SOURCE MATERIAL |
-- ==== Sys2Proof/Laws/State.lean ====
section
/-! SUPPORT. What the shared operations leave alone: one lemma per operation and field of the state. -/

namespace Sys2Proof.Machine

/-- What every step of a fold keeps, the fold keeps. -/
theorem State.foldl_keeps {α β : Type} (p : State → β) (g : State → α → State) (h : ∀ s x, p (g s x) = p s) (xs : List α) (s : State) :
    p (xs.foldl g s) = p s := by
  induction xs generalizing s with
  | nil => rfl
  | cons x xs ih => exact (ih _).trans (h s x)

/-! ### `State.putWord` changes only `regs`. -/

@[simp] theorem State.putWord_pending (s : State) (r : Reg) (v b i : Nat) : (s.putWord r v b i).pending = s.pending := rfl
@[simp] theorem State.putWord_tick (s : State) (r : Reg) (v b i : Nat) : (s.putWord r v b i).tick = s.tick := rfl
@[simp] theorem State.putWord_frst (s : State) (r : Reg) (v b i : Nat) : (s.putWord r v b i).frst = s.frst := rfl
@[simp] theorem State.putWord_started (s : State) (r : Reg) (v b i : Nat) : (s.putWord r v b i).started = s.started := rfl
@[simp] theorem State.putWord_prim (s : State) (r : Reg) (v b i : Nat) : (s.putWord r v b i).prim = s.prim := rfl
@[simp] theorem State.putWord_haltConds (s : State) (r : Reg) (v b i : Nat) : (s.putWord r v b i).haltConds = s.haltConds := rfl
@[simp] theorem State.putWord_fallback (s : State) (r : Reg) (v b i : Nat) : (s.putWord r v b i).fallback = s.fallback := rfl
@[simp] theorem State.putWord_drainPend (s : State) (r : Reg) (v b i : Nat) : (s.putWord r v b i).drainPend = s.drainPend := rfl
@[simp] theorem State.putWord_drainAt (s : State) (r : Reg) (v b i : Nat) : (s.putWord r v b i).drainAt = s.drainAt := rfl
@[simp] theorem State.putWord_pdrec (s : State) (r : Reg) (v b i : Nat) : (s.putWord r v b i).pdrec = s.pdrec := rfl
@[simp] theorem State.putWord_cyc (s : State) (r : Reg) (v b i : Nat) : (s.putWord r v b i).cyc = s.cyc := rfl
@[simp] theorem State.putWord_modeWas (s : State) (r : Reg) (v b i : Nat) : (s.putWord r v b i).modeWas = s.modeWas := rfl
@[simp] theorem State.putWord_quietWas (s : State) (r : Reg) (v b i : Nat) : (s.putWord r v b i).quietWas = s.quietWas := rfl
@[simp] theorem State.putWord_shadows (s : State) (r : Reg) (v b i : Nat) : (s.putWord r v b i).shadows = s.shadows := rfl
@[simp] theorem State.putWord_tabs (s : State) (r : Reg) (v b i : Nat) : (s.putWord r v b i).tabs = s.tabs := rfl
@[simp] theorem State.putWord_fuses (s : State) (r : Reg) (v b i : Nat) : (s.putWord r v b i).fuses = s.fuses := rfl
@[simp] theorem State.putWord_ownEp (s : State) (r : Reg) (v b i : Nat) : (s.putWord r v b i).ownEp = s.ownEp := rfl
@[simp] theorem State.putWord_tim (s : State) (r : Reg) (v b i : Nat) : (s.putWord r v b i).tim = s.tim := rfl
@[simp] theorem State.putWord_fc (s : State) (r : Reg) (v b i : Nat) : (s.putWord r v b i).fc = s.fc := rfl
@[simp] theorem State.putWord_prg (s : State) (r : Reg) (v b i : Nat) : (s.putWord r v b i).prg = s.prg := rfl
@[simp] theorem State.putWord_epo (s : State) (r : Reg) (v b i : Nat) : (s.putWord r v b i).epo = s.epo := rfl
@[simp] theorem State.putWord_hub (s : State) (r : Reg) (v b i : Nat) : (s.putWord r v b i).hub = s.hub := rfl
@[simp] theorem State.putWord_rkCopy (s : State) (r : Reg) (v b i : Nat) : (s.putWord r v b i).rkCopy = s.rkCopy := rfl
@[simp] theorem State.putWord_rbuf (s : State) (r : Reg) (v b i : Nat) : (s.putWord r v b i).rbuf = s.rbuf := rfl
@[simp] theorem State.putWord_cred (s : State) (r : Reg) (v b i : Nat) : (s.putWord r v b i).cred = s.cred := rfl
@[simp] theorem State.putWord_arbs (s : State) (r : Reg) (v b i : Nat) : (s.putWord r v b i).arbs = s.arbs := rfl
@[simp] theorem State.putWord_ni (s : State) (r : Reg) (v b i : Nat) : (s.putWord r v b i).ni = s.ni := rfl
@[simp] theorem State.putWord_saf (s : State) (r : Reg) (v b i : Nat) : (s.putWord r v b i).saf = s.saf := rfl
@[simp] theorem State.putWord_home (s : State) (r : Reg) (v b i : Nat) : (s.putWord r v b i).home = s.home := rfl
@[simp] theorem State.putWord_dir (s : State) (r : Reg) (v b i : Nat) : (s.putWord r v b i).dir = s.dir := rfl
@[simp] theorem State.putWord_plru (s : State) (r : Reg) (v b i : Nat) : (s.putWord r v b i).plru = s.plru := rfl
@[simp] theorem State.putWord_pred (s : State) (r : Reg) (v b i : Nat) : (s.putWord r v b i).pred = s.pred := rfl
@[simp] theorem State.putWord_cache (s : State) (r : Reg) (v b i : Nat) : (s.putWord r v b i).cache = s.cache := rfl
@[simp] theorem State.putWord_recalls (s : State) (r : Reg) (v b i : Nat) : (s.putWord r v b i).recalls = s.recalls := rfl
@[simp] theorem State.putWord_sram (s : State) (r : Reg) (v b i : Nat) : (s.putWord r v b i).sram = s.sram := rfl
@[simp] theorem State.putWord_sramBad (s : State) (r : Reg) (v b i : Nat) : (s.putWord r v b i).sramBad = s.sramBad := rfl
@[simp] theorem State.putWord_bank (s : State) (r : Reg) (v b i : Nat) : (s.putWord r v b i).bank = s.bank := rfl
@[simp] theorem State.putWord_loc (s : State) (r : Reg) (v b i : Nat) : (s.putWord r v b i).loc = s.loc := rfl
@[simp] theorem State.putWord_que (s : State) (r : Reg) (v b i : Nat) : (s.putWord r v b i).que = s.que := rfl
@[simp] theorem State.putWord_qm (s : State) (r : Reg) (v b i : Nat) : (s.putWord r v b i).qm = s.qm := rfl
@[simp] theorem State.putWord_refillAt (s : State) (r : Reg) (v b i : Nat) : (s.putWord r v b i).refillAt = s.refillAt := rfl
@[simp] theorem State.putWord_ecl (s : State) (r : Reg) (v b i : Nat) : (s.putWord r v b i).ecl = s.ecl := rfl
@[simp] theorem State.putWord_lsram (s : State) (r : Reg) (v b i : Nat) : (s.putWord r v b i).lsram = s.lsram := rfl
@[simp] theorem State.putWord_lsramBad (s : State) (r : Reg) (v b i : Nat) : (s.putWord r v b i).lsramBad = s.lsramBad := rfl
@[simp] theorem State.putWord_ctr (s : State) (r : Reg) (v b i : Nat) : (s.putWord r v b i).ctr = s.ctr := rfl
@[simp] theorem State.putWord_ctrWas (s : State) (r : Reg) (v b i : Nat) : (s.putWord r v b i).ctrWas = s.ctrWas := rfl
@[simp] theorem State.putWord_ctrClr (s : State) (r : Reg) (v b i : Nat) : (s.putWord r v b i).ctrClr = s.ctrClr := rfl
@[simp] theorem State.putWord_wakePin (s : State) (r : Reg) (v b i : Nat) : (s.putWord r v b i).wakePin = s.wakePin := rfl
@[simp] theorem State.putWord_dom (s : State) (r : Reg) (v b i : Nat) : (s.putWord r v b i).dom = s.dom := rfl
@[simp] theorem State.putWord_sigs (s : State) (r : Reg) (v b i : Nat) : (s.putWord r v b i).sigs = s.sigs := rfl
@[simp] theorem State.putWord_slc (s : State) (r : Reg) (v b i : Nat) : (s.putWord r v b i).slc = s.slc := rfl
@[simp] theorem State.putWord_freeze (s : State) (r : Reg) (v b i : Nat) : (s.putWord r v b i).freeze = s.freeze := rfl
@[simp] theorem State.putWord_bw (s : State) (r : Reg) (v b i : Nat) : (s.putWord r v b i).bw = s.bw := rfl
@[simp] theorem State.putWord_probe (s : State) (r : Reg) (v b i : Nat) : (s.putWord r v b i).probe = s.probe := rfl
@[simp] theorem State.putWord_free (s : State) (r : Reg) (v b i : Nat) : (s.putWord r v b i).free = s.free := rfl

EXERCISE DIRECTIONS | Go back to the listing above. Copy word for word the lines from the one with "s.tabs := rfl" through the one with "s.ownEp := rfl", and nothing more.

RESPONSE TO THE TASK |
@[simp] theorem State.putWord_tabs (s : State) (r : Reg) (v b i : Nat) : (s.putWord r v b i).tabs = s.tabs := rfl
@[simp] theorem State.putWord_fuses (s : State) (r : Reg) (v b i : Nat) : (s.putWord r v b i).fuses = s.fuses := rfl
@[simp] theorem State.putWord_ownEp (s : State) (r : Reg) (v b i : Nat) : (s.putWord r v b i).ownEp = s.ownEp := rfl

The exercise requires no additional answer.